(Collected data entries)
━━━━━━━━━━━━━━━━━━━━

/-- VAT_CHSTAT, address (R100). -/
def VAT_CHSTAT_at (v : Nat) (k : Nat) : Nat := 0x20010040 + 0x1000 * v + 0x4 * k
def VAT_CHSTAT_STATE (v : Nat) (k : Nat) : RF := ⟨VAT_CHSTAT_at v k, 0, 4, 0, true⟩
def VAT_CHSTAT_MODE (v : Nat) (k : Nat) : RF := ⟨VAT_CHSTAT_at v k, 4, 4, 0, true⟩
def VAT_CHSTAT_TUNE (v : Nat) (k : Nat) : RF := ⟨VAT_CHSTAT_at v k, 8, 5, 0, true⟩
def VAT_CHSTAT_CV_ACT (v : Nat) (k : Nat) : RF := ⟨VAT_CHSTAT_at v k, 13, 1, 0, true⟩
def VAT_CHSTAT_ORPHAN (v : Nat) (k : Nat) : RF := ⟨VAT_CHSTAT_at v k, 14, 1, 0, true⟩
def VAT_CHSTAT_DEFERRED (v : Nat) (k : Nat) : RF := ⟨VAT_CHSTAT_at v k, 15, 1, 0, true⟩
def VAT_CHSTAT_LAST_STOP (v : Nat) (k : Nat) : RF := ⟨VAT_CHSTAT_at v k, 16, 5, 0, true⟩
def VAT_CHSTAT_SEQ (v : Nat) (k : Nat) : RF := ⟨VAT_CHSTAT_at v k, 24, 8, 0, true⟩

/-- VAT_DUTY, address (R104). -/
def VAT_DUTY_at (v : Nat) (k : Nat) : Nat := 0x20010080 + 0x1000 * v + 0x4 * k
def VAT_DUTY_DUTY (v : Nat) (k : Nat) : RF := ⟨VAT_DUTY_at v k, 0, 24, 0, true⟩
def VAT_DUTY_PHASE (v : Nat) (k : Nat) : RF := ⟨VAT_DUTY_at v k, 24, 8, 0, true⟩

/-- VAT_IREF, address (R104). -/
def VAT_IREF_at (v : Nat) (k : Nat) : Nat := 0x200100C0 + 0x1000 * v + 0x4 * k
def VAT_IREF_R (v : Nat) (k : Nat) : RF := ⟨VAT_IREF_at v k, 0, 32, 0, true⟩

/-- VAT_BAL_CFG, address (R124). -/
def VAT_BAL_CFG_at (v : Nat) : Nat := 0x20010200 + 0x1000 * v
def VAT_BAL_CFG_SEG (v : Nat) : RF := ⟨VAT_BAL_CFG_at v, 0, 3, 0, true⟩
def VAT_BAL_CFG_PH_OFS (v : Nat) : RF := ⟨VAT_BAL_CFG_at v, 8, 8, (16 * v), true⟩

/-- VAT_BAL_LOSS, address (R125). -/
def VAT_BAL_LOSS_at (v : Nat) : Nat := 0x20010204 + 0x1000 * v
def VAT_BAL_LOSS_R_LOSS (v : Nat) : RF := ⟨VAT_BAL_LOSS_at v, 0, 16, 0, true⟩
def VAT_BAL_LOSS_P_SW (v : Nat) : RF := ⟨VAT_BAL_LOSS_at v, 16, 16, 0, true⟩

/-- VAT_BAL_DRAW, address (R124). -/
def VAT_BAL_DRAW_at (v : Nat) : Nat := 0x20010208 + 0x1000 * v
def VAT_BAL_DRAW_LIMIT (v : Nat) : RF := ⟨VAT_BAL_DRAW_at v, 0, 32, 4294967295, true⟩

/-- VAT_BAL_REGEN, address (R124). -/
def VAT_BAL_REGEN_at (v : Nat) : Nat := 0x2001020C + 0x1000 * v
def VAT_BAL_REGEN_LIMIT (v : Nat) : RF := ⟨VAT_BAL_REGEN_at v, 0, 32, 4294967295, true⟩

/-- VAT_BAL_OVB, address (R132). -/
def VAT_BAL_OVB_at (v : Nat) : Nat := 0x20010210 + 0x1000 * v
def VAT_BAL_OVB_BAND (v : Nat) : RF := ⟨VAT_BAL_OVB_at v, 0, 16, 1000, true⟩

/-- VAT_BAL_HOLD, address (R128). -/
def VAT_BAL_HOLD_at (v : Nat) : Nat := 0x20010214 + 0x1000 * v
def VAT_BAL_HOLD_LIMIT (v : Nat) : RF := ⟨VAT_BAL_HOLD_at v, 0, 16, 1000, true⟩

/-- VAT_BAL_PRED, address (R125). -/
def VAT_BAL_PRED_at (v : Nat) : Nat := 0x20010218 + 0x1000 * v
def VAT_BAL_PRED_N (v : Nat) : RF := ⟨VAT_BAL_PRED_at v, 0, 32, 0, true⟩

/-- VAT_BAL_STAT, address (R133). -/
def VAT_BAL_STAT_at (v : Nat) : Nat := 0x2001021C + 0x1000 * v
def VAT_BAL_STAT_SD (v : Nat) : RF := ⟨VAT_BAL_STAT_at v, 0, 17, 65536, true⟩
def VAT_BAL_STAT_BROWN (v : Nat) : RF := ⟨VAT_BAL_STAT_at v, 17, 1, 0, true⟩
def VAT_BAL_STAT_LIMIT (v : Nat) : RF := ⟨VAT_BAL_STAT_at v, 18, 1, 0, true⟩

/-- VAT_BAL_EVT, address (R128). -/
def VAT_BAL_EVT_at (v : Nat) : Nat := 0x20010220 + 0x1000 * v
def VAT_BAL_EVT_DEFER (v : Nat) : RF := ⟨VAT_BAL_EVT_at v, 0, 16, 0, true⟩
def VAT_BAL_EVT_BROWN (v : Nat) : RF := ⟨VAT_BAL_EVT_at v, 16, 1, 0, true⟩
def VAT_BAL_EVT_LIMIT (v : Nat) : RF := ⟨VAT_BAL_EVT_at v, 17, 1, 0, true⟩

/-- VAT_PRATE, address (R85). -/
def VAT_PRATE_at (v : Nat) (h : Nat) : Nat := 0x20010400 + 0x1000 * v + 0x4 * h
def VAT_PRATE_RATE0 (v : Nat) (h : Nat) : RF := ⟨VAT_PRATE_at v h, 0, 4, 0, true⟩
def VAT_PRATE_RATE1 (v : Nat) (h : Nat) : RF := ⟨VAT_PRATE_at v h, 4, 4, 0, true⟩
def VAT_PRATE_RATE2 (v : Nat) (h : Nat) : RF := ⟨VAT_PRATE_at v h, 8, 4, 0, true⟩
def VAT_PRATE_RATE3 (v : Nat) (h : Nat) : RF := ⟨VAT_PRATE_at v h, 12, 4, 0, true⟩
def VAT_PRATE_RATE4 (v : Nat) (h : Nat) : RF := ⟨VAT_PRATE_at v h, 16, 4, 0, true⟩
def VAT_PRATE_RATE5 (v : Nat) (h : Nat) : RF := ⟨VAT_PRATE_at v h, 20, 4, 0, true⟩
def VAT_PRATE_RATE6 (v : Nat) (h : Nat) : RF := ⟨VAT_PRATE_at v h, 24, 4, 0, true⟩
def VAT_PRATE_RATE7 (v : Nat) (h : Nat) : RF := ⟨VAT_PRATE_at v h, 28, 4, 0, true⟩

/-- VAT_CONTACT, address (R96). -/
def VAT_CONTACT_at (v : Nat) : Nat := 0x20010408 + 0x1000 * v
def VAT_CONTACT_WIN (v : Nat) : RF := ⟨VAT_CONTACT_at v, 0, 16, 100, true⟩
def VAT_CONTACT_SETTLE (v : Nat) : RF := ⟨VAT_CONTACT_at v, 16, 16, 200, true⟩

/-- VAT_CAL_COMMIT, address (R90). -/
def VAT_CAL_COMMIT_at (v : Nat) : Nat := 0x2001040C + 0x1000 * v
def VAT_CAL_COMMIT_MASK (v : Nat) : RF := ⟨VAT_CAL_COMMIT_at v, 0, 16, 0, false⟩

/-- VAT_MODF, address (R79). -/
def VAT_MODF_at (v : Nat) : Nat := 0x20010410 + 0x1000 * v
def VAT_MODF_I (v : Nat) : RF := ⟨VAT_MODF_at v, 0, 16, 0, true⟩
def VAT_MODF_V (v : Nat) : RF := ⟨VAT_MODF_at v, 16, 16, 0, true⟩

/-- VAT_MEAS_EVT, address (R91). -/
def VAT_MEAS_EVT_at (v : Nat) : Nat := 0x20010414 + 0x1000 * v
def VAT_MEAS_EVT_TRIP (v : Nat) : RF := ⟨VAT_MEAS_EVT_at v, 0, 16, 0, true⟩
def VAT_MEAS_EVT_MODF (v : Nat) : RF := ⟨VAT_MEAS_EVT_at v, 16, 16, 0, true⟩

/-- VAT_VBUS, address (R95). -/
def VAT_VBUS_at (v : Nat) : Nat := 0x20010418 + 0x1000 * v
def VAT_VBUS_VBUS (v : Nat) : RF := ⟨VAT_VBUS_at v, 0, 32, 0, true⟩

/-- VAT_BRD_TEMP, address (R95). -/
def VAT_BRD_TEMP_at (v : Nat) : Nat := 0x2001041C + 0x1000 * v
def VAT_BRD_TEMP_TEMP (v : Nat) : RF := ⟨VAT_BRD_TEMP_at v, 0, 32, 2147483648, true⟩

/-- VAT_TRIP, address (R93). -/
def VAT_TRIP_at (v : Nat) (k : Nat) : Nat := 0x20010420 + 0x1000 * v + 0x4 * k
def VAT_TRIP_HI (v : Nat) (k : Nat) : RF := ⟨VAT_TRIP_at v k, 0, 8, 26, true⟩
def VAT_TRIP_LO (v : Nat) (k : Nat) : RF := ⟨VAT_TRIP_at v k, 8, 8, 230, true⟩
def VAT_TRIP_CNT (v : Nat) (k : Nat) : RF := ⟨VAT_TRIP_at v k, 16, 3, 1, true⟩

/-- VAT_TOFS, address (R94). -/
def VAT_TOFS_at (v : Nat) (k : Nat) : Nat := 0x20010460 + 0x1000 * v + 0x4 * k
def VAT_TOFS_OFS (v : Nat) (k : Nat) : RF := ⟨VAT_TOFS_at v k, 0, 32, 0, true⟩

/-- VAT_RAWI, address (R84). -/
def VAT_RAWI_at (v : Nat) (k : Nat) : Nat := 0x200104A0 + 0x1000 * v + 0x4 * k
def VAT_RAWI_Q (v : Nat) (k : Nat) : RF := ⟨VAT_RAWI_at v k, 0, 32, 0, true⟩

/-- VAT_RAWV, address (R84). -/
def VAT_RAWV_at (v : Nat) (k : Nat) : Nat := 0x200104E0 + 0x1000 * v + 0x4 * k
def VAT_RAWV_Q (v : Nat) (k : Nat) : RF := ⟨VAT_RAWV_at v k, 0, 32, 0, true⟩

/-- VAT_CAL_GEN, address (R90). -/
def VAT_CAL_GEN_at (v : Nat) (k : Nat) : Nat := 0x20010520 + 0x1000 * v + 0x4 * k
def VAT_CAL_GEN_GEN (v : Nat) (k : Nat) : RF := ⟨VAT_CAL_GEN_at v k, 0, 32, 0, true⟩

/-- VAT_CAL_IG, address (R90). -/
def VAT_CAL_IG_at (v : Nat) (k : Nat) : Nat := 0x20010600 + 0x1000 * v + 0x10 * k
def VAT_CAL_IG_VALUE (v : Nat) (k : Nat) : RF := ⟨VAT_CAL_IG_at v k, 0, 32, 1073741824, true⟩

/-- VAT_CAL_IO, address (R90). -/
def VAT_CAL_IO_at (v : Nat) (k : Nat) : Nat := 0x20010604 + 0x1000 * v + 0x10 * k
def VAT_CAL_IO_VALUE (v : Nat) (k : Nat) : RF := ⟨VAT_CAL_IO_at v k, 0, 32, 0, true⟩

/-- VAT_CAL_VG, address (R90). -/
def VAT_CAL_VG_at (v : Nat) (k : Nat) : Nat := 0x20010608 + 0x1000 * v + 0x10 * k
def VAT_CAL_VG_VALUE (v : Nat) (k : Nat) : RF := ⟨VAT_CAL_VG_at v k, 0, 32, 1073741824, true⟩

/-- VAT_CAL_VO, address (R90). -/
def VAT_CAL_VO_at (v : Nat) (k : Nat) : Nat := 0x2001060C + 0x1000 * v + 0x10 * k
def VAT_CAL_VO_VALUE (v : Nat) (k : Nat) : RF := ⟨VAT_CAL_VO_at v k, 0, 32, 0, true⟩

/-- VAT_LDG_SNAP, address (R456). -/
def VAT_LDG_SNAP_at (v : Nat) : Nat := 0x20010700 + 0x1000 * v
def VAT_LDG_SNAP_CH (v : Nat) : RF := ⟨VAT_LDG_SNAP_at v, 0, 4, 0, false⟩

/-- VAT_LDG_SNAPTS_LO, address (R456). -/
def VAT_LDG_SNAPTS_LO_at (v : Nat) : Nat := 0x20010704 + 0x1000 * v
def VAT_LDG_SNAPTS_LO_TS (v : Nat) : RF := ⟨VAT_LDG_SNAPTS_LO_at v, 0, 32, 0, true⟩

/-- VAT_LDG_SNAPTS_HI, address (R456). -/
def VAT_LDG_SNAPTS_HI_at (v : Nat) : Nat := 0x20010708 + 0x1000 * v
def VAT_LDG_SNAPTS_HI_TS (v : Nat) : RF := ⟨VAT_LDG_SNAPTS_HI_at v, 0, 32, 0, true⟩

/-- VAT_LDG_TOT, address (R456). -/
def VAT_LDG_TOT_at (v : Nat) (w : Nat) : Nat := 0x20010710 + 0x1000 * v + 0x4 * w
def VAT_LDG_TOT_WORD (v : Nat) (w : Nat) : RF := ⟨VAT_LDG_TOT_at v w, 0, 32, 0, true⟩

/-- VAT_LDG_STEP, address (R456). -/
def VAT_LDG_STEP_at (v : Nat) (w : Nat) : Nat := 0x20010740 + 0x1000 * v + 0x4 * w
def VAT_LDG_STEP_WORD (v : Nat) (w : Nat) : RF := ⟨VAT_LDG_STEP_at v w, 0, 32, 0, true⟩

/-- VAT_LDG_DIV, address (R180). -/
def VAT_LDG_DIV_at (v : Nat) : Nat := 0x20010750 + 0x1000 * v
def VAT_LDG_DIV_CH (v : Nat) : RF := ⟨VAT_LDG_DIV_at v, 0, 16, 0, true⟩

/-- VAT_LDG_CLOSED, address (R178). -/
def VAT_LDG_CLOSED_at (v : Nat) : Nat := 0x20010754 + 0x1000 * v
def VAT_LDG_CLOSED_CLOSED (v : Nat) : RF := ⟨VAT_LDG_CLOSED_at v, 0, 1, 0, true⟩

/-- VAT_LDG_BUF, address (R184). -/
def VAT_LDG_BUF_at (v : Nat) : Nat := 0x20010758 + 0x1000 * v
def VAT_LDG_BUF_USED (v : Nat) : RF := ⟨VAT_LDG_BUF_at v, 0, 15, 0, true⟩

/-- VAT_LDG_DROP, address (R185). -/
def VAT_LDG_DROP_at (v : Nat) : Nat := 0x2001075C + 0x1000 * v
def VAT_LDG_DROP_COUNT (v : Nat) : RF := ⟨VAT_LDG_DROP_at v, 0, 32, 0, true⟩

/-- IMP_CTL, address (R197). -/
def IMP_CTL_at (v : Nat) : Nat := 0x20010800 + 0x1000 * v
def IMP_CTL_START (v : Nat) : RF := ⟨IMP_CTL_at v, 0, 1, 0, false⟩
def IMP_CTL_STOP (v : Nat) : RF := ⟨IMP_CTL_at v, 1, 1, 0, false⟩

/-- IMP_MASK, address (R199). -/
def IMP_MASK_at (v : Nat) : Nat := 0x20010804 + 0x1000 * v
def IMP_MASK_MASK (v : Nat) : RF := ⟨IMP_MASK_at v, 0, 16, 0, true⟩

/-- IMP_CFG, address (R197). -/
def IMP_CFG_at (v : Nat) : Nat := 0x20010808 + 0x1000 * v
def IMP_CFG_NPTS (v : Nat) : RF := ⟨IMP_CFG_at v, 0, 7, 1, true⟩
def IMP_CFG_SPREAD (v : Nat) : RF := ⟨IMP_CFG_at v, 7, 1, 1, true⟩
def IMP_CFG_STREAM (v : Nat) : RF := ⟨IMP_CFG_at v, 8, 3, 0, true⟩
def IMP_CFG_REPEAT (v : Nat) : RF := ⟨IMP_CFG_at v, 11, 1, 0, true⟩

/-- IMP_STAT, address (R197). -/
def IMP_STAT_at (v : Nat) : Nat := 0x2001080C + 0x1000 * v
def IMP_STAT_BUSY (v : Nat) : RF := ⟨IMP_STAT_at v, 0, 1, 0, true⟩
def IMP_STAT_POINT (v : Nat) : RF := ⟨IMP_STAT_at v, 8, 6, 0, true⟩
def IMP_STAT_SWEEP (v : Nat) : RF := ⟨IMP_STAT_at v, 16, 16, 0, true⟩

━━━━━━━━━━━━━━━━━━━━

▶ [What is being asked]: Once you find the line with "def VAT_BRD_TEMP_at (v" in the entries above, output it and each line after it up to and including the line with "def VAT_TRIP_LO (v", and nothing else.

▶ [Completed exercise]:
def VAT_BRD_TEMP_at (v : Nat) : Nat := 0x2001041C + 0x1000 * v
def VAT_BRD_TEMP_TEMP (v : Nat) : RF := ⟨VAT_BRD_TEMP_at v, 0, 32, 2147483648, true⟩

/-- VAT_TRIP, address (R93). -/
def VAT_TRIP_at (v : Nat) (k : Nat) : Nat := 0x20010420 + 0x1000 * v + 0x4 * k
def VAT_TRIP_HI (v : Nat) (k : Nat) : RF := ⟨VAT_TRIP_at v k, 0, 8, 26, true⟩
def VAT_TRIP_LO (v : Nat) (k : Nat) : RF := ⟨VAT_TRIP_at v k, 8, 8, 230, true⟩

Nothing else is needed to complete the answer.